3,5 Milliarden oder 5 Milliarden aus dem Landeshaushalt?! Das würde die anstaltliche Sicherheit des Sozialen Wohnbauvermögens kosten. Sind diese gesprächsweise genannten Zahlen belastbare Ansagen? Es handelt sich dabei um die Forderung eines Landesbankenbetriebs gegen einen anderen Landesbankenbetrieb. Ein Witz, dass da aus der einen Tasche in die andere Tasche des Landes Zahlungen fließen sollen, nur weil die NRW.BANK privatwirtschaftlich verfasst ist. Sollte nicht eher die gesamte Förderbank anstaltlich verfasst werden? Dieser Punkt müsste auf den Prüfstand.
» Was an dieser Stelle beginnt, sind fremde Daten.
-- ==== Sys2Proof/Laws/Access.lean ====
section
/-!
SUPPORT. Laws/Access.lean: reading one unit or register after an update of one unit or register.
-/
namespace Sys2Proof.Machine

variable (s : State)

@[simp] theorem State.modFn_reg (k : Nat) (f : Fn → Fn) (j c : Nat) : (s.modFn k f).reg j c = s.reg j c := rfl
@[simp] theorem State.modFn_hood (k : Nat) (f : Fn → Fn) (j : Nat) : (s.modFn k f).hood j = s.hood j := rfl
@[simp] theorem State.modFn_ctx (k : Nat) (f : Fn → Fn) (j : Nat) : (s.modFn k f).ctx j = s.ctx j := rfl
@[simp] theorem State.modFn_ring (k : Nat) (f : Fn → Fn) (j : Nat) : (s.modFn k f).ring j = s.ring j := rfl
@[simp] theorem State.modFn_pat (k : Nat) (f : Fn → Fn) (j : Nat) : (s.modFn k f).pat j = s.pat j := rfl
@[simp] theorem State.modFn_bar (k : Nat) (f : Fn → Fn) (j : Nat) : (s.modFn k f).bar j = s.bar j := rfl
@[simp] theorem State.modFn_tile (k : Nat) (f : Fn → Fn) (j : Nat) : (s.modFn k f).tile j = s.tile j := rfl
@[simp] theorem State.modFn_site (k : Nat) (f : Fn → Fn) (j : Nat) : (s.modFn k f).site j = s.site j := rfl
@[simp] theorem State.modFn_plank (k : Nat) (f : Fn → Fn) (j : Nat) : (s.modFn k f).plank j = s.plank j := rfl
@[simp] theorem State.modFn_chan (k : Nat) (f : Fn → Fn) (j : Nat) : (s.modFn k f).chan j = s.chan j := rfl
@[simp] theorem State.modFn_stack (k : Nat) (f : Fn → Fn) (j : Nat) : (s.modFn k f).stack j = s.stack j := rfl
@[simp] theorem State.modFn_link (k : Nat) (f : Fn → Fn) (j : Nat) : (s.modFn k f).link j = s.link j := rfl
@[simp] theorem State.modFn_rot (k : Nat) (f : Fn → Fn) (j : Nat) : (s.modFn k f).rot j = s.rot j := rfl
@[simp] theorem State.modFn_work (k : Nat) (f : Fn → Fn) (j : Nat) : (s.modFn k f).work? j = s.work? j := rfl
@[simp] theorem State.modFn_now (k : Nat) (f : Fn → Fn) : (s.modFn k f).now = s.now := rfl

@[simp] theorem State.modHood_reg (k : Nat) (f : Hood → Hood) (j c : Nat) : (s.modHood k f).reg j c = s.reg j c := rfl
@[simp] theorem State.modHood_fn (k : Nat) (f : Hood → Hood) (j : Nat) : (s.modHood k f).fn j = s.fn j := rfl
@[simp] theorem State.modHood_ctx (k : Nat) (f : Hood → Hood) (j : Nat) : (s.modHood k f).ctx j = s.ctx j := rfl
@[simp] theorem State.modHood_ring (k : Nat) (f : Hood → Hood) (j : Nat) : (s.modHood k f).ring j = s.ring j := rfl
@[simp] theorem State.modHood_pat (k : Nat) (f : Hood → Hood) (j : Nat) : (s.modHood k f).pat j = s.pat j := rfl
@[simp] theorem State.modHood_bar (k : Nat) (f : Hood → Hood) (j : Nat) : (s.modHood k f).bar j = s.bar j := rfl
@[simp] theorem State.modHood_tile (k : Nat) (f : Hood → Hood) (j : Nat) : (s.modHood k f).tile j = s.tile j := rfl
@[simp] theorem State.modHood_site (k : Nat) (f : Hood → Hood) (j : Nat) : (s.modHood k f).site j = s.site j := rfl
@[simp] theorem State.modHood_plank (k : Nat) (f : Hood → Hood) (j : Nat) : (s.modHood k f).plank j = s.plank j := rfl
@[simp] theorem State.modHood_chan (k : Nat) (f : Hood → Hood) (j : Nat) : (s.modHood k f).chan j = s.chan j := rfl
@[simp] theorem State.modHood_stack (k : Nat) (f : Hood → Hood) (j : Nat) : (s.modHood k f).stack j = s.stack j := rfl
@[simp] theorem State.modHood_link (k : Nat) (f : Hood → Hood) (j : Nat) : (s.modHood k f).link j = s.link j := rfl
@[simp] theorem State.modHood_rot (k : Nat) (f : Hood → Hood) (j : Nat) : (s.modHood k f).rot j = s.rot j := rfl
@[simp] theorem State.modHood_work (k : Nat) (f : Hood → Hood) (j : Nat) : (s.modHood k f).work? j = s.work? j := rfl
@[simp] theorem State.modHood_now (k : Nat) (f : Hood → Hood) : (s.modHood k f).now = s.now := rfl
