/-- Settles O60: `expand_kv8_getElem?` and `expand_kv4_getElem?` for the reader, the equations of `Region.writes` and `codes_nibble` for the writer. -/
theorem codecSectionLayout : Obligations.CodecSectionLayout := by
  unfold Obligations.CodecSectionLayout
  intro g sec t n gs hd ht hn hsec hgs hels
  have hd64 : g.d / 64 * 64 = g.d := by omega
  refine ⟨fun h8 => ?_, fun h4 => ?_⟩
  · have hroom : g.d * t + g.d ≤ g.d * 64 := by rw [← Nat.mul_succ]; exact Nat.mul_le_mul_left _ ht
    have hel : g.elOff t = g.d * t := by simp [Region.elOff, h8]
    have hsc : g.scOff t = 64 * g.d + g.d / 64 * t := by simp [Region.scOff, h8]
    refine ⟨?_, ?_⟩
    · rw [expand_kv8_getElem? h8 (by omega) (by rw [hsec, Region.sec, h8, hel, hd64]; simp; omega), hel, hsc, Nat.add_assoc (64 * g.d)]
    · simp [Region.writes, h8, hel, hsc]
  · have hroom : g.d / 2 * t + g.d / 2 ≤ g.d / 2 * 64 := by rw [← Nat.mul_succ]; exact Nat.mul_le_mul_left _ ht
    have hel : g.elOff t = g.d / 2 * t := by simp [Region.elOff, h4]
    have hsc : g.scOff t = 32 * g.d + g.d / 64 * t := by simp [Region.scOff, h4]
    have hof : g.offOff t = 32 * g.d + 64 * (g.d / 64) + g.d / 64 * t := by rw [Region.offOff, Nat.mul_comm 64, hd64]
    refine ⟨?_, leBytes (g.d / 2) (Nat.ofDigits 16 (gs.flatMap (fun x => x.els))), ?_, leBytes_length .., fun c hc => ?_⟩
    · rw [expand_kv4_getElem? h4 (by omega) (by rw [hsec, Region.sec, h4, hel]; simp; omega), hel, hsc, hof, Nat.add_assoc (32 * g.d),
        Nat.add_assoc (32 * g.d + 64 * (g.d / 64))]
    · simp only [Region.writes, sum_codes_eq_ofDigits, h4, hel, hsc, hof, if_true]
      rfl
    · refine codes_nibble (fun c hc => ?_) (by omega) hc
      obtain ⟨x, hx, hcx⟩ := List.mem_flatMap.1 hc
      obtain ⟨-, hlt⟩ := hels x hx
      simpa [h4] using hlt c hcx

end Sys2Proof.Machine
end

section
/-!
PROOFS. Kernels that access memory: what an access, and the record that a kernel reads once (R64, R84), leave as it was, and how a kernel that has
accessed memory runs on its tiles or ends.
-/
namespace Sys2Proof.Machine

/-! ### What an access leaves of works, tiles and blocks -/

/-- A work but for what it notes of its accesses, and the records that it has read. -/
def Work.skel (x : Work) : Work := { x.core with recs := [] }

/-- Works, but for what they note of their accesses, tiles with their sites, the started work of rings and the blocks of hoods are as they were. -/
structure SameSpan (s u : State) : Prop where
  works : ∀ i, (u.work? i).map Work.skel = (s.work? i).map Work.skel
  tiles : u.tiles = s.tiles
  sites : u.sites = s.sites
  planks : u.planks = s.planks
  started : ∀ r, (u.ring r).started = (s.ring r).started
  block : ∀ h, (u.hood h).block = (s.hood h).block

theorem SameSpan.trans {s t u : State} (h : SameSpan s t) (k : SameSpan t u) : SameSpan s u :=
  ⟨fun i => (k.works i).trans (h.works i), k.tiles.trans h.tiles, k.sites.trans h.sites, k.planks.trans h.planks,
    fun r => (k.started r).trans (h.started r), fun g => (k.block g).trans (h.block g)⟩

/-- What keeps these tables keeps the span. -/
theorem SameSpan.of_eq {s u : State} (hworks : u.works = s.works) (htiles : u.tiles = s.tiles) (hsites : u.sites = s.sites)
    (hplanks : u.planks = s.planks) (hrings : u.rings = s.rings) (hhoods : u.hoods = s.hoods) : SameSpan s u :=
  ⟨fun i => by simp only [State.work?, hworks], htiles, hsites, hplanks, fun r => by simp only [State.ring, hrings],
    fun h => by simp only [State.hood, hhoods]⟩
Szenario 2: Die Landesregierung NRW schafft keinen Schuldenabbau, eher droht das Gegenteil, nämlich weiter in die Staatsverschuldung der Bundesrepublik mit hinein gezogen zu werden. Rot-Grün will aber nicht mit der Kündigung von 10 000 Lehrern und Lehrerinnen oder Kindergärtnerinnen identifiziert werden und statt dessen doch noch irgend etwas politisch auf den Weg bringen, das die werte Wählerschaft honoriert, etwa die Schulreform nicht nur auf dem Rücken der Eltern und der Freiwilligen, sondern mit ein paar ordentlich bezahlten Lehrkräften weiter führen, oder die KdU pro Bedarfsgemeinschaft anheben oder gar mitfinanzieren oder ein Sozialticket subventionieren, Städte aus der Schuldenfalle holen usw. Geht alles nicht, wenn keine neuen Einnahmequellen gefunden werden. Die Regierung könnte auf die Idee kommen, sich aus den Rückflüssen und Gewinnen ihres in guten Zeiten aufgebauten Eigentums, der NRW.BANK und auch dem Bereich Soziale Wohnraumförderung, jetzt in der Not bedienen zu wollen und ein paar 100 Millionen Euro von da und dort in den Staatshaushalt einzunehmen. Mindestens müssten die Förderungsbeträge dann stark fallen. Vor schärferen Eingriffen in das Wohnungsbauvermögen stünde heute noch der rot-grüne Koalitionsvertrag, der seinem Sinn nach Rot-Grün auf den Erhalt des sozialen Wohnungsbauvermögens festlegt. Aber s.o.: In einer scharfen Krise der NRW Bankfinanzen und der NRW Staatsfinanzen könnte auch der Koalitionsvertrag abgeräumt werden. Auch das wäre schlecht für das soziale Wohnraumvermögen und seine Fördermöglichkeiten.

Es spricht ebenfalls für eine Rückabwicklung der Integration des Wohnungsbauvermögens in die NRW.BANK oder s.o. für die Umwandlung der NRW.BANK in eine Anstalt öffentlichen Rechts.